▸ **What you are asked to do**: Where does the string "false" appear in the records? Copy each line that holds it.

▸ **Saved data entries**:
↓↓↓

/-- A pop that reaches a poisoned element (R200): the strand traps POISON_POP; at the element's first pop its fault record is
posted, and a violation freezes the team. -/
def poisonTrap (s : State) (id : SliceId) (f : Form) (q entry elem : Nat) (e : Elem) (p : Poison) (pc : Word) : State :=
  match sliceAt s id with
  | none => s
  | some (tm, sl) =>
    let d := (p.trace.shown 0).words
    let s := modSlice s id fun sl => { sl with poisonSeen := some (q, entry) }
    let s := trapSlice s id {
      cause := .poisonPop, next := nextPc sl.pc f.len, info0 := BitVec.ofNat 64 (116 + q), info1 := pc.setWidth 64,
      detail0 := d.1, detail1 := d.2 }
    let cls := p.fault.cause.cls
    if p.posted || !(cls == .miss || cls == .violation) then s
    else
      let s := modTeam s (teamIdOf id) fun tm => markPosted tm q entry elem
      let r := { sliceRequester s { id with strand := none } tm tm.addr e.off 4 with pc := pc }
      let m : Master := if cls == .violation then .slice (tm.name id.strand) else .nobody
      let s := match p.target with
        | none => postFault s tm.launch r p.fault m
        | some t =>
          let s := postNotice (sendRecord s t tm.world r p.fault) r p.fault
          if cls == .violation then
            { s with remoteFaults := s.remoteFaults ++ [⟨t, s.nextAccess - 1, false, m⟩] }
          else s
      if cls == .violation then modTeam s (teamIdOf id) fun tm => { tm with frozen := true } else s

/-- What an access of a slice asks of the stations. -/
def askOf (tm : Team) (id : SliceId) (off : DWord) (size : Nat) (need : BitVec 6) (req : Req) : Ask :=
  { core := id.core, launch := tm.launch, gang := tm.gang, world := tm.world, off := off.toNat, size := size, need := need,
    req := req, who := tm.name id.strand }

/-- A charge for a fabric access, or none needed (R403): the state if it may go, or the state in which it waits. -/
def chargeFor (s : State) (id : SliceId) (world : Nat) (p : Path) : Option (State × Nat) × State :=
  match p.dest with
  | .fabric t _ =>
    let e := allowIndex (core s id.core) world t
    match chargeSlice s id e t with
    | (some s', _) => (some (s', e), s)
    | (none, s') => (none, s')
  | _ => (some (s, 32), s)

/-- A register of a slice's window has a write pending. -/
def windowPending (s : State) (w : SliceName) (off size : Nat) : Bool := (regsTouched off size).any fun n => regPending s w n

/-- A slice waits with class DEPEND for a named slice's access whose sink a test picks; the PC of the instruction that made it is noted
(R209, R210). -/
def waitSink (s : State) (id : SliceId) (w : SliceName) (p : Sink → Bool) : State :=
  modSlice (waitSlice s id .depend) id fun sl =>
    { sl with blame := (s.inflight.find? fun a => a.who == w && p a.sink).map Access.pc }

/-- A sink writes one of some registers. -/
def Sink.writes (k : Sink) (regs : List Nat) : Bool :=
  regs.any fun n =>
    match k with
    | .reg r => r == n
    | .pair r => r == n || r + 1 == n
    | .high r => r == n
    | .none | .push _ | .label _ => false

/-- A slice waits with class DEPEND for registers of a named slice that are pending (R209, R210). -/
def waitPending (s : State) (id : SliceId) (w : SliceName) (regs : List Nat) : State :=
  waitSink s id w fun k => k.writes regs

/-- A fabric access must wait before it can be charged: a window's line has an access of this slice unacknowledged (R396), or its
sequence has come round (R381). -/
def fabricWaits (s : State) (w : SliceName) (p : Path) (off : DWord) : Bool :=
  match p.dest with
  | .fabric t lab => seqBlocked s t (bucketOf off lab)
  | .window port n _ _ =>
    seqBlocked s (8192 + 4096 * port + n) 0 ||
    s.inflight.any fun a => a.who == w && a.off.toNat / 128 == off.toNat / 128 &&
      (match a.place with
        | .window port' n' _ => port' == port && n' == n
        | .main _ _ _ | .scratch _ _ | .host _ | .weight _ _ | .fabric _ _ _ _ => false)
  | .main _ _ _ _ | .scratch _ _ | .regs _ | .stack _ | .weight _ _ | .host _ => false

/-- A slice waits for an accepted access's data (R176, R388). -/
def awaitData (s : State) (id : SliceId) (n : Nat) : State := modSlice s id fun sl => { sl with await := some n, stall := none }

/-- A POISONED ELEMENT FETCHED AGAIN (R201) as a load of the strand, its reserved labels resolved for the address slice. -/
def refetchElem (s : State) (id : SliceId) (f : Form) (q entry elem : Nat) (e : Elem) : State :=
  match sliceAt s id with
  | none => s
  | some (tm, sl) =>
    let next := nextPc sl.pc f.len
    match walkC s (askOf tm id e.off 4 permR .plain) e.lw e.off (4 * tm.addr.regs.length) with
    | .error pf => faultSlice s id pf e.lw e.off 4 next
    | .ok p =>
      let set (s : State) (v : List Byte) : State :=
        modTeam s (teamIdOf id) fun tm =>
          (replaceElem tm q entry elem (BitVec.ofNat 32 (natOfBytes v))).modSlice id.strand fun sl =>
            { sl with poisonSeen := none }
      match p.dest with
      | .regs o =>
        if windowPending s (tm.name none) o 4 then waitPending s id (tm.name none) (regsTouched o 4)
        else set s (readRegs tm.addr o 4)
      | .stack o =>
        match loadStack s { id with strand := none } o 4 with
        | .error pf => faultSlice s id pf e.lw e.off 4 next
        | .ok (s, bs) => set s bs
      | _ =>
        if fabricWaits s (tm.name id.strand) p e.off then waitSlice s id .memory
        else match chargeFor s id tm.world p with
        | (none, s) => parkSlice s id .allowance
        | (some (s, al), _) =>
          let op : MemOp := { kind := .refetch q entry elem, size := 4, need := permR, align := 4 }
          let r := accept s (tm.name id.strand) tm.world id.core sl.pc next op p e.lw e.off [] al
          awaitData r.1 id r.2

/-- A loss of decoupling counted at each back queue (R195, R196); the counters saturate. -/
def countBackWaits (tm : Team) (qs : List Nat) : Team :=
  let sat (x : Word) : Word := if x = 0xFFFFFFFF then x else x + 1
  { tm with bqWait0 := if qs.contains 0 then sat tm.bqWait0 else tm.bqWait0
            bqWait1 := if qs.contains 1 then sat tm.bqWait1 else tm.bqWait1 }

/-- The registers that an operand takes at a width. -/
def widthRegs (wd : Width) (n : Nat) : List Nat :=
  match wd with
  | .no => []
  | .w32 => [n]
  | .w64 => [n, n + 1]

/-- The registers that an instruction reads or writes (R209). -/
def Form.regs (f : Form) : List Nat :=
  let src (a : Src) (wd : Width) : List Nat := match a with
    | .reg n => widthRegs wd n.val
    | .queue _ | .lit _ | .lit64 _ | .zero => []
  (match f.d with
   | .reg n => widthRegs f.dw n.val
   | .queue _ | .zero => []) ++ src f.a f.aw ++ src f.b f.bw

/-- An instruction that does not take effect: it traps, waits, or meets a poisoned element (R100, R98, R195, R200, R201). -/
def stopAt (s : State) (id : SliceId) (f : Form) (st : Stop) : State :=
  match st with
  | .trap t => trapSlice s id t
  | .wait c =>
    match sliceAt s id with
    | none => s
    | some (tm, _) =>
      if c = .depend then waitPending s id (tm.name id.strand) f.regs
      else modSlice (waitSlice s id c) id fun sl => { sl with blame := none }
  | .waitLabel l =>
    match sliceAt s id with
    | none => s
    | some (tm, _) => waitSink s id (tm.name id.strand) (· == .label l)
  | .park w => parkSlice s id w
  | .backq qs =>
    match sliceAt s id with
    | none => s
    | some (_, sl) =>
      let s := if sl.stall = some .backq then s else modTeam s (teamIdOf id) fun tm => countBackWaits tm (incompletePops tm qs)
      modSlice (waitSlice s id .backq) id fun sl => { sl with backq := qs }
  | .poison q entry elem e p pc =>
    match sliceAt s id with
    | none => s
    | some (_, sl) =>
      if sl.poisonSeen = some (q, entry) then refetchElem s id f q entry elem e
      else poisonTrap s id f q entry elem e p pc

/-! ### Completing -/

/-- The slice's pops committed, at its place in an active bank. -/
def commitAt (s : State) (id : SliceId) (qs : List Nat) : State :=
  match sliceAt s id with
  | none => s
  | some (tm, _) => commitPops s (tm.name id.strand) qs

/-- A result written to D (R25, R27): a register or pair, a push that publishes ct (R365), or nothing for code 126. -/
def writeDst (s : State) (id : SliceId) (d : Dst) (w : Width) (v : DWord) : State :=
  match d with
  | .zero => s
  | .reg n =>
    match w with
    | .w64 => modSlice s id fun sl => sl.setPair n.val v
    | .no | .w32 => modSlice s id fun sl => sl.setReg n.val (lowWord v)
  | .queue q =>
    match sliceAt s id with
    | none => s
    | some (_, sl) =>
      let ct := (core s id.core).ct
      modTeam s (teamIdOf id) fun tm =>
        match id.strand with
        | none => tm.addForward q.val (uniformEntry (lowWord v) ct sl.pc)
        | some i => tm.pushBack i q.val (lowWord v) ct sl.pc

↑↑↑

▸ **Result below**:
            { s with remoteFaults := s.remoteFaults ++ [⟨t, s.nextAccess - 1, false, m⟩] }
    | .none | .push _ | .label _ => false
        | .main _ _ _ | .scratch _ _ | .host _ | .weight _ _ | .fabric _ _ _ _ => false)
  | .main _ _ _ _ | .scratch _ _ | .regs _ | .stack _ | .weight _ _ | .host _ => false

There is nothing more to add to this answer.